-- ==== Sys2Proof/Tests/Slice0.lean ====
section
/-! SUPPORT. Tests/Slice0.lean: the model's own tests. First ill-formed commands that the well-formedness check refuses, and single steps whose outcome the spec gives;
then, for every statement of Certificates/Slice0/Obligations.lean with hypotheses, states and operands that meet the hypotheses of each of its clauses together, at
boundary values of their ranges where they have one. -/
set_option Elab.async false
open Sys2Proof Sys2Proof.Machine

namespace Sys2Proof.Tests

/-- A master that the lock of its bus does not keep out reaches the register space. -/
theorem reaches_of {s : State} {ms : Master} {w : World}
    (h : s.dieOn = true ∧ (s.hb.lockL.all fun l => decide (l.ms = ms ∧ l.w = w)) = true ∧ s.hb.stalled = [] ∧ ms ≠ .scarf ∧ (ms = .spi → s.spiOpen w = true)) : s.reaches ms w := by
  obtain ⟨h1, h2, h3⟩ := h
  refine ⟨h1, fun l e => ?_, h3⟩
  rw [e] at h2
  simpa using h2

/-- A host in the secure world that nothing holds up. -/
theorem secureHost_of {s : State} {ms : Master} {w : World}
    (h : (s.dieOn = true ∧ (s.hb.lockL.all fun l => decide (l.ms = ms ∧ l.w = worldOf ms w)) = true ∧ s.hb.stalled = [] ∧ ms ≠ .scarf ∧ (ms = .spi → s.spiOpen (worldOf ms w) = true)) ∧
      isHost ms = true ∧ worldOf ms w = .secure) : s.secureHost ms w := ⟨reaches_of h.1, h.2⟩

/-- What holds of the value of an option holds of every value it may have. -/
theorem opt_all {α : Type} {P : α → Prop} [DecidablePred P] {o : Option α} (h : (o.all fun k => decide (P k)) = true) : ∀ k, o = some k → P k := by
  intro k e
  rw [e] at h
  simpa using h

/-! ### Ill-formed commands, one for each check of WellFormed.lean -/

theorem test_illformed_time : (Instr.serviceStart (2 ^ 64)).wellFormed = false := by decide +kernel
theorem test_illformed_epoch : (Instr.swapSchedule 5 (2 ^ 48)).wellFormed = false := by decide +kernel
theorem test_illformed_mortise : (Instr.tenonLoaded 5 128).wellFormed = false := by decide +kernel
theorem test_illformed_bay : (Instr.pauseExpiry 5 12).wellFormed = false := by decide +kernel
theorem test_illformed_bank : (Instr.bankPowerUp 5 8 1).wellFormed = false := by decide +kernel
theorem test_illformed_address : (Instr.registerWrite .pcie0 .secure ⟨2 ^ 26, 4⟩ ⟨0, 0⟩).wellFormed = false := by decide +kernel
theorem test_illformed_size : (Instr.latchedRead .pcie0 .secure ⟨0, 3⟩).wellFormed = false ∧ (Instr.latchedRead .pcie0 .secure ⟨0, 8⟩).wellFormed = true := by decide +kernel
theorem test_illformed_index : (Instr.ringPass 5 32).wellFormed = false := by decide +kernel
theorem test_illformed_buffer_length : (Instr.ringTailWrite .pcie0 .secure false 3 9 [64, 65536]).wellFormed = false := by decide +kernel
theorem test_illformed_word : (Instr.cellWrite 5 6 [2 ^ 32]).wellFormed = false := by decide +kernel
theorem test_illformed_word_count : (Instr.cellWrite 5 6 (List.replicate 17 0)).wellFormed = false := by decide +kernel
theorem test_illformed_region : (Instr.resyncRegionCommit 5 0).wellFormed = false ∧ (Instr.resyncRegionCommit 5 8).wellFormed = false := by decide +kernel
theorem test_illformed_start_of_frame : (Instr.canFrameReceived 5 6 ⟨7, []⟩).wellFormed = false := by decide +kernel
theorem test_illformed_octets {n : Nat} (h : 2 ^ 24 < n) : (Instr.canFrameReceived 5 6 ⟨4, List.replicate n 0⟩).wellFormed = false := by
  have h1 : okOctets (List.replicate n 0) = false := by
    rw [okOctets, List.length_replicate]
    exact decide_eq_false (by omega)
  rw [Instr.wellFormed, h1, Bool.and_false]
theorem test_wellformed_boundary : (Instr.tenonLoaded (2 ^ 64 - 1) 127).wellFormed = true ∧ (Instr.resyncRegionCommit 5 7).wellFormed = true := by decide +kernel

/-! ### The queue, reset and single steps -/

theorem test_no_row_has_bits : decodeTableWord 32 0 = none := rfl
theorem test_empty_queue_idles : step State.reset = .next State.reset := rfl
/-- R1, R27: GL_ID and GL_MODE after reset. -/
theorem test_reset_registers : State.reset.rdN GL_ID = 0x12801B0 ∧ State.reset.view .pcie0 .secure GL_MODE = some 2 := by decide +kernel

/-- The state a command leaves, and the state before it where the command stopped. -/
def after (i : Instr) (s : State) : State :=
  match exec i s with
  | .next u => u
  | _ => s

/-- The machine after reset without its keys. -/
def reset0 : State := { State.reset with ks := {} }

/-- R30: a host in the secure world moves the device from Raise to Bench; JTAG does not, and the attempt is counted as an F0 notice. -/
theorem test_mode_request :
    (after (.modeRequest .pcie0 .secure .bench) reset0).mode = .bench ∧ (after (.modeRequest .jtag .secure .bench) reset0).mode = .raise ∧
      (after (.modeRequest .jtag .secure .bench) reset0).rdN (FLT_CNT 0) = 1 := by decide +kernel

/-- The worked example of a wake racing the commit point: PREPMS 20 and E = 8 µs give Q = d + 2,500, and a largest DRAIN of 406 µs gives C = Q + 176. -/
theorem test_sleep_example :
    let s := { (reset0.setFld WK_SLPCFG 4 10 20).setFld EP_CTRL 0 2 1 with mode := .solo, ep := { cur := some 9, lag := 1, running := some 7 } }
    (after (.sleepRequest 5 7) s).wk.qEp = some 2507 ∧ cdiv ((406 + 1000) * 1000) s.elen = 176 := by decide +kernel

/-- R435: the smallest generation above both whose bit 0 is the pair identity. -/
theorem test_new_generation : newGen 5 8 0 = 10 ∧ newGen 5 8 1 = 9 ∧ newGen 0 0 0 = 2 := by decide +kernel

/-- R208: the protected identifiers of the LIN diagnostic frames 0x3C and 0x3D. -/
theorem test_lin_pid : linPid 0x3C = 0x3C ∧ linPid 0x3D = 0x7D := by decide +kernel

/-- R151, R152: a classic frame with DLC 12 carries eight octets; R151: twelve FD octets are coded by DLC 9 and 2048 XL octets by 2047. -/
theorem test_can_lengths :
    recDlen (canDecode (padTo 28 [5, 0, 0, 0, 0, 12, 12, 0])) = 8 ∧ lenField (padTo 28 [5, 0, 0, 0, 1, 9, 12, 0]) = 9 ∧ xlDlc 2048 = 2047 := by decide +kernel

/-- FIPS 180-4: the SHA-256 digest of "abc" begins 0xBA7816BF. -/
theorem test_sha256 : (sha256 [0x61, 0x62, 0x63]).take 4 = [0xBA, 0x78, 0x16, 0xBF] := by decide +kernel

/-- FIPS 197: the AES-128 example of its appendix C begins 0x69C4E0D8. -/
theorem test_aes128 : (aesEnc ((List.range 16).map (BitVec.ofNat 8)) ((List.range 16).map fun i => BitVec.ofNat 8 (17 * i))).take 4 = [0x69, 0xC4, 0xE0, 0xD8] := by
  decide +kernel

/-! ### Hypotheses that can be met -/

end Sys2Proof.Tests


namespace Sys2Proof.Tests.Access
◇ ◇ ◇ ◇ ◇ ◇ ◇
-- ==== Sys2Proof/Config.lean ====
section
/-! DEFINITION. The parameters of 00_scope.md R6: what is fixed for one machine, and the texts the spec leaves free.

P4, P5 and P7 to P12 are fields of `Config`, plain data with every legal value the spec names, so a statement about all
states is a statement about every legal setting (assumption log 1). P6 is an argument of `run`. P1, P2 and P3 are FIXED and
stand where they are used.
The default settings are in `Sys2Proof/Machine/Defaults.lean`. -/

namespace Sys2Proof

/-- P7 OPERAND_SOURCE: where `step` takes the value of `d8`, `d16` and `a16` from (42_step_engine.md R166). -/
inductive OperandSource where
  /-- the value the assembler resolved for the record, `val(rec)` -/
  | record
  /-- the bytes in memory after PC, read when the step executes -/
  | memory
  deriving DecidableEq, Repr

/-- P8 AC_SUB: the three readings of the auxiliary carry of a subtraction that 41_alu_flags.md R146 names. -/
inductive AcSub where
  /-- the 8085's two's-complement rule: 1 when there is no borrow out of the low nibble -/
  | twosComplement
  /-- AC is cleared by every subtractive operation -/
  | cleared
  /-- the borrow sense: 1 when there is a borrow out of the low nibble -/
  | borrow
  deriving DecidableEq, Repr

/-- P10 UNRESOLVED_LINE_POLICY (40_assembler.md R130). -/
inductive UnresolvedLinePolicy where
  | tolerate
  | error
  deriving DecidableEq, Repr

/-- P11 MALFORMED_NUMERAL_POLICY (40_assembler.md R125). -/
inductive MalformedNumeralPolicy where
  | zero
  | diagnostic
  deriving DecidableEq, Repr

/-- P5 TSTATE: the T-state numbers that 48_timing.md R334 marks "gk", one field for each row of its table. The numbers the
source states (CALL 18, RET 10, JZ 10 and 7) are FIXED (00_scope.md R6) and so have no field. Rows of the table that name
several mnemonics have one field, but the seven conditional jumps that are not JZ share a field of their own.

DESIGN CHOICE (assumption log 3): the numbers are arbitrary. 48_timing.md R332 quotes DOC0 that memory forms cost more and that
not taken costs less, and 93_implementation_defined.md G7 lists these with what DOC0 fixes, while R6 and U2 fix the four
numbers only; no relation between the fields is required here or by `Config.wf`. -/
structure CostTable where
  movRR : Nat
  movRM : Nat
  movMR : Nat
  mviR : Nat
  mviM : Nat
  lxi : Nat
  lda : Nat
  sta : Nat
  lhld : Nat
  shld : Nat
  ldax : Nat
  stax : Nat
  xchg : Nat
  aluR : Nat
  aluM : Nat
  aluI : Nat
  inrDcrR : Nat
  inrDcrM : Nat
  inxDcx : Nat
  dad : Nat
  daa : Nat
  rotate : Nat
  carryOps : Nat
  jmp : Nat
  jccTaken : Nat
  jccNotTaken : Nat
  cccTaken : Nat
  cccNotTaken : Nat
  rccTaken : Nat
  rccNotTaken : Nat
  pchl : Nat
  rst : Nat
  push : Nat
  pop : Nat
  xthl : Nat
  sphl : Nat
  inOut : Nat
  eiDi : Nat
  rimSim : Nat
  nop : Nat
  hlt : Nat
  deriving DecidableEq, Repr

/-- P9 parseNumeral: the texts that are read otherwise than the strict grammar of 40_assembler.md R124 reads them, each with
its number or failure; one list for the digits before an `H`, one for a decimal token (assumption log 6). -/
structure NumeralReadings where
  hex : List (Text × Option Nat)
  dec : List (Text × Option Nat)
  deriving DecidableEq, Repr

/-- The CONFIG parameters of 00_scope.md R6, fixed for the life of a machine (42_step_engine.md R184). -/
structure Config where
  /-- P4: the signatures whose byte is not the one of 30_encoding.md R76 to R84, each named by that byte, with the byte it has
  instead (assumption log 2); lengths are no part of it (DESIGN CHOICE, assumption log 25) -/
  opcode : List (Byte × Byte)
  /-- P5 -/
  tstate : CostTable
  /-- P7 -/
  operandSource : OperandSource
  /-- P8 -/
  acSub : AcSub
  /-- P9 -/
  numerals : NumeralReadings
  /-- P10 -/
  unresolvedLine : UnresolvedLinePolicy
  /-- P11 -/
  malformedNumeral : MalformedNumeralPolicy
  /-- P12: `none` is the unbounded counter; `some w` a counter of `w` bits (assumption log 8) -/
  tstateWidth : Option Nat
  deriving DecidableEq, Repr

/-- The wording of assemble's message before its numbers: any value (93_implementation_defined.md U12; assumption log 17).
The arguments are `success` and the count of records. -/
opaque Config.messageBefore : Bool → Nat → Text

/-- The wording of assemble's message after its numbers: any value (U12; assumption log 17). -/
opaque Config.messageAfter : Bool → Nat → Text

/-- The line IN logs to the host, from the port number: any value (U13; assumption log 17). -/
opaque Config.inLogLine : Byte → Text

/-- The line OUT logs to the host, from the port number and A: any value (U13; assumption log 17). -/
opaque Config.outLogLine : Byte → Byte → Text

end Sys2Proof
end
◇ ◇ ◇ ◇ ◇ ◇ ◇
● EXERCISE DETAILS:
Every line above that holds the string "logs" should be copied into the answer.

● RESULT OF THE TASK:
/-- The line IN logs to the host, from the port number: any value (U13; assumption log 17). -/
/-- The line OUT logs to the host, from the port number and A: any value (U13; assumption log 17). -/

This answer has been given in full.